Two stage group acceptance sampling plan for half normal percentiles

1 Introduction

In today’s modern industrial environment it has become mandatory to produce high quality products with the help of modern statistical quality control (SQC) techniques. Quality of any product is a very important factor which leads to business success, growth and an improved competitive position (see Balakrishnan et al. (2007)). The SQC techniques are very essential now days for any manufacturing process which will help to improve the quality of the product, since the application of SQC tools will reduce the variability of the process and products. SQC plays a substantial role for the success of any industry. SQC involves a set of operating activities that an enterprise implements in order to get certified that the quality of its products is at required levels of the consumers. According to Montgomery (2009), one can evaluate the quality of the product in terms of its durability, serviceability, performance, aesthetics, features, reliability, quality and its conformance to standards collectively and they are termed as the dimensions of quality. Hence, we can say that in selecting among competing products and services, the quality has become the most significant factor for consumer’s satisfaction.

The quality of any finished product can be judged by inspecting a few items taken randomly from a lot of products and the process of taking such samples is called the sampling.

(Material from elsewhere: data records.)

theorem fetchFrom_seqFrame (n : Nat) : ∀ s : State, SeqFrame s (fetchFrom n s) := by
  induction n with
  | zero => exact fun s => .refl s
  | succ n ih =>
    intro s
    unfold fetchFrom
    simp only
    split <;> first | exact fetchPass_seqFrame _ _ _ ih s | exact fetchFound_seqFrame _ s

theorem fetch_seqFrame (s : State) : SeqFrame s (fetch s) := fetchFrom_seqFrame 34 s

theorem complete_seqFrame (s : State) : SeqFrame s (complete s) := by
  unfold complete
  split
  · exact .refl s
  · rename_i k e _
    have h : SeqFrame s (clearPending (giveUp { s with seq := { s.seq with state := .idle, pointer := k } })) := by
      refine SeqFrame.trans ?_ (clearPending_seqFrame _)
      refine SeqFrame.trans ?_ (giveUp_seqFrame _)
      constructor <;> first | rfl | exact fun _ => .refl _
    simp only
    split
    · exact h.trans ((setSeqState_seqFrame _ _).trans (raiseEvent_seqFrame _ _))
    · split
      · exact h.trans (endWalk_seqFrame _ _ _)
      · split
        · exact h.trans (endWalk_seqFrame _ _ _)
        · split
          · refine h.trans ?_
            constructor <;> first | rfl | exact fun _ => .refl _
          · refine h.trans (SeqFrame.trans ?_ (fetch_seqFrame _))
            constructor <;> first | rfl | exact fun _ => .refl _

theorem failEntry_seqFrame (kind : ErrorKind) (d : ErrorDetail) (k : Fin 32) (s : State) :
    SeqFrame s (failEntry kind d k s) := by
  unfold failEntry
  refine SeqFrame.trans ?_ (raiseEvent_seqFrame _ _)
  refine SeqFrame.trans ?_ (giveUp_seqFrame _)
  refine SeqFrame.trans ?_ (clearPending_seqFrame _)
  refine SeqFrame.trans ?_ (recordError_seqFrame _ _ _ _ _)
  constructor <;> first | rfl | exact fun _ => .refl _

theorem seqForcedClose_seqFrame (kind : ErrorKind) (d : ErrorDetail) (s : State) :
    SeqFrame s (seqForcedClose kind d s) := by
  unfold seqForcedClose
  split
  · exact .refl s
  · split
    · exact ((forcedCloseRequest_seqFrame s).trans (cutRequest_seqFrame _)).trans (failEntry_seqFrame _ _ _ _)
    · exact .refl s

theorem seqForcedCloseAll_seqFrame (kind : ErrorKind) (d : ErrorDetail) (s : State) :
    SeqFrame s (seqForcedCloseAll kind d s) := by
  unfold seqForcedCloseAll
  split
  · exact .refl s
  · split
    · refine SeqFrame.trans ?_ (failEntry_seqFrame _ _ _ _)
      refine SeqFrame.trans ?_ (cutRequest_seqFrame _)
      split
      · exact .refl s
      · exact forcedCloseRequest_seqFrame s
    · exact .refl s

theorem assembleEnd_seqFrame (s : State) : SeqFrame s (assembleEnd s) :=
  ((forcedCloseRequest_seqFrame s).trans (cutRequest_seqFrame _)).trans (complete_seqFrame _)

theorem leftRecord_seqFrame (s : State) : SeqFrame s (leftRecord s) := by
  unfold leftRecord
  split
  · split
    · exact assembleEnd_seqFrame s
    · exact seqForcedClose_seqFrame _ _ s
  · exact .refl s

theorem windowLoss_seqFrame (t : Transport) (s : State) : SeqFrame s (windowLoss t s) := by
  unfold windowLoss
  split
  · split
    · exact leftRecord_seqFrame s
    · split
      · exact seqForcedClose_seqFrame _ _ s
      · split <;> exact seqForcedClose_seqFrame _ _ s
  · exact .refl s

theorem seqJump_seqFrame (s : State) : SeqFrame s (seqJump s) := seqForcedCloseAll_seqFrame _ _ s

theorem openEntry_seqFrame (e : EditEntry) (fp : Option Afa) (st : PosState) (o : Nat) (s : State) :
    SeqFrame s (openEntry e fp st o s) := by
  unfold openEntry
  simp only
  refine SeqFrame.trans ?_ (setSeqState_seqFrame _ _)
  split <;> split <;>
    first
    | exact .refl s
    | exact fadeInRequest_seqFrame _ _ s
    | exact openRequest_seqFrame _ s
    | exact (openRequest_seqFrame _ s).trans (fadeInRequest_seqFrame _ _ _)

theorem inArrival_seqFrame (k : Fin 32) (e : EditEntry) (fp : Option Afa) (st : PosState) (o : Nat) (s : State) :
    SeqFrame s (inArrival k e fp st o s) := by
  unfold inArrival
  split
  · exact openEntry_seqFrame _ _ _ _ s
  · split
    · exact seqStop_seqFrame _ _ _ s
    · exact openEntry_seqFrame _ _ _ _ s

theorem armedPosition_seqFrame (fp : Option Afa) (st : PosState) (d : Bool) (s : State) :
    SeqFrame s (armedPosition fp st d s) := by
  unfold armedPosition
  repeat' split
  all_goals first
    | exact .refl s
    | exact inArrival_seqFrame _ _ _ _ _ s
    | exact seqStop_seqFrame _ _ _ s

theorem recordingPosition_seqFrame (fp : Option Afa) (s : State) : SeqFrame s (recordingPosition fp s) := by
  unfold recordingPosition
  repeat' split
  all_goals first
    | exact .refl s
    | exact (fadeOutRequest_seqFrame _ _ s).trans (setSeqState_seqFrame _ _)

theorem seqRefused_seqFrame (kind : ErrorKind) (d : ErrorDetail) (s : State) : SeqFrame s (seqRefused kind d s) := by
  unfold seqRefused
  repeat' split
  all_goals first
    | exact .refl s
    | exact (cutRequest_seqFrame s).trans (failEntry_seqFrame _ _ _ _)

theorem seqLaterStop_seqFrame (kind : ErrorKind) (d : ErrorDetail) (s : State) :
    SeqFrame s (seqLaterStop kind d s) := by
  unfold seqLaterStop
  repeat' split
  all_goals first
    | exact .refl s
    | exact ((cutRequest_seqFrame s).trans (recordError_seqFrame _ _ _ _ _)).trans (setSeqState_seqFrame _ _)

theorem fadeOutReport_seqFrame (g : FrameNo) (s : State) : SeqFrame s (fadeOutReport g s) := by
  unfold fadeOutReport
  repeat' split
  all_goals first
    | exact .refl s
    | exact complete_seqFrame s
    | exact closeRequest_seqFrame _ s

theorem markRunReport_seqFrame (g : FrameNo) (s : State) : SeqFrame s (markRunReport g s) := by
  unfold markRunReport
  repeat' split
  all_goals first
    | exact .refl s
    | exact (closeRequest_seqFrame _ s).trans (setSeqState_seqFrame _ _)

theorem gateClosedReport_seqFrame (s : State) : SeqFrame s (gateClosedReport s) := by
  unfold gateClosedReport
  split
  · exact complete_seqFrame s
  · exact .refl s

theorem noneReport_seqFrame (s : State) : SeqFrame s (noneReport s) := by
  unfold noneReport
  split
  · exact .refl s
  · split
    · split
      · simp only
        refine SeqFrame.trans ?_ (setSeqState_seqFrame _ _)
        refine SeqFrame.trans ?_ (recordError_seqFrame _ _ _ _ _)
        refine (silenceRequest_seqFrame s).trans ?_
        split
        · exact .refl _
        · exact fadeOutNowRequest_seqFrame _ _
      · split
        · exact seqForcedClose_seqFrame _ _ s
        · exact .refl s
    · exact .refl s

theorem applyAction_seqFrame (k : FaultKind) (s : State) : SeqFrame s (applyAction k s) := by
  unfold applyAction
  repeat' split
  all_goals first
    | exact .refl s
    | exact seqForcedClose_seqFrame _ _ s
    | exact seqStop_seqFrame _ _ _ s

In quality management, the acceptance sampling plans are vital tools in making a decision about the product whether to accept or reject based on the inspection of sampled items and the sampling plans prescribe the experimenter how many items in the sample should be selected from the submitted lot for inspection and how many defectives can be allowed in this sample in order to satisfy both the producer and the consumer. The probability of rejecting a good lot is called the producer’s risk and the chance of accepting bad lot is called the consumer’s risk. The cost of any life test experiment is directly proportional to the sample size. Therefore, sampling plans that provide smaller sample size for inspection and minimize two risks are considered as efficient sampling plans.

In general, the acceptance sampling plans can be classified into two types namely attribute sampling plans and variables sampling plans. The attribute sampling plans are implemented for quality characteristics which are expressed on a “go, no-go” basis where as the variables sampling plans can be applied where the quality characteristics of interest are measured on a numerical scale (see Montgomery (2009)). Various types of sampling plans such as single sampling plan (SSP), double sampling plan (DSP), multiple sampling plan, and sequential sampling plan are available in the literature (see Schilling (1982)).

Group acceptance sampling plan (GASP) is one of the types of sampling plans which involves a number of testers to be used for testing so that cost and time can be reduced. The inspection of multiple items simultaneously can be made easy to the experimenter for testing. Two stage group acceptance sampling plan is the extension of GASP which involves two groups. The GASP is more advantageous than the conventional sampling plans in terms of minimum inspection so that the considerable testing time and cost can be reduced (see Aslam et al. (2009)). The advantage of two stage group sampling plan is that it reduces the average sample number (ASN) as compared to the GASP.

Several authors have investigated the sampling plans under various life time distributions, which are available in the literature of acceptance sampling (see for example, Kantam et al. (2001), Baklizi and EI Masri (2004), Balamurali and Jun (2006), Tsai and Wu (2006), Jun et al. (2006), Aslam and Jun (2009), Aslam et al. (2009, 2011, 2013), Rao (2009), Lio et al. (2010), Rao and Kantam (2010)). Lu et al. (2013) proposed the SSP based on half normal distribution.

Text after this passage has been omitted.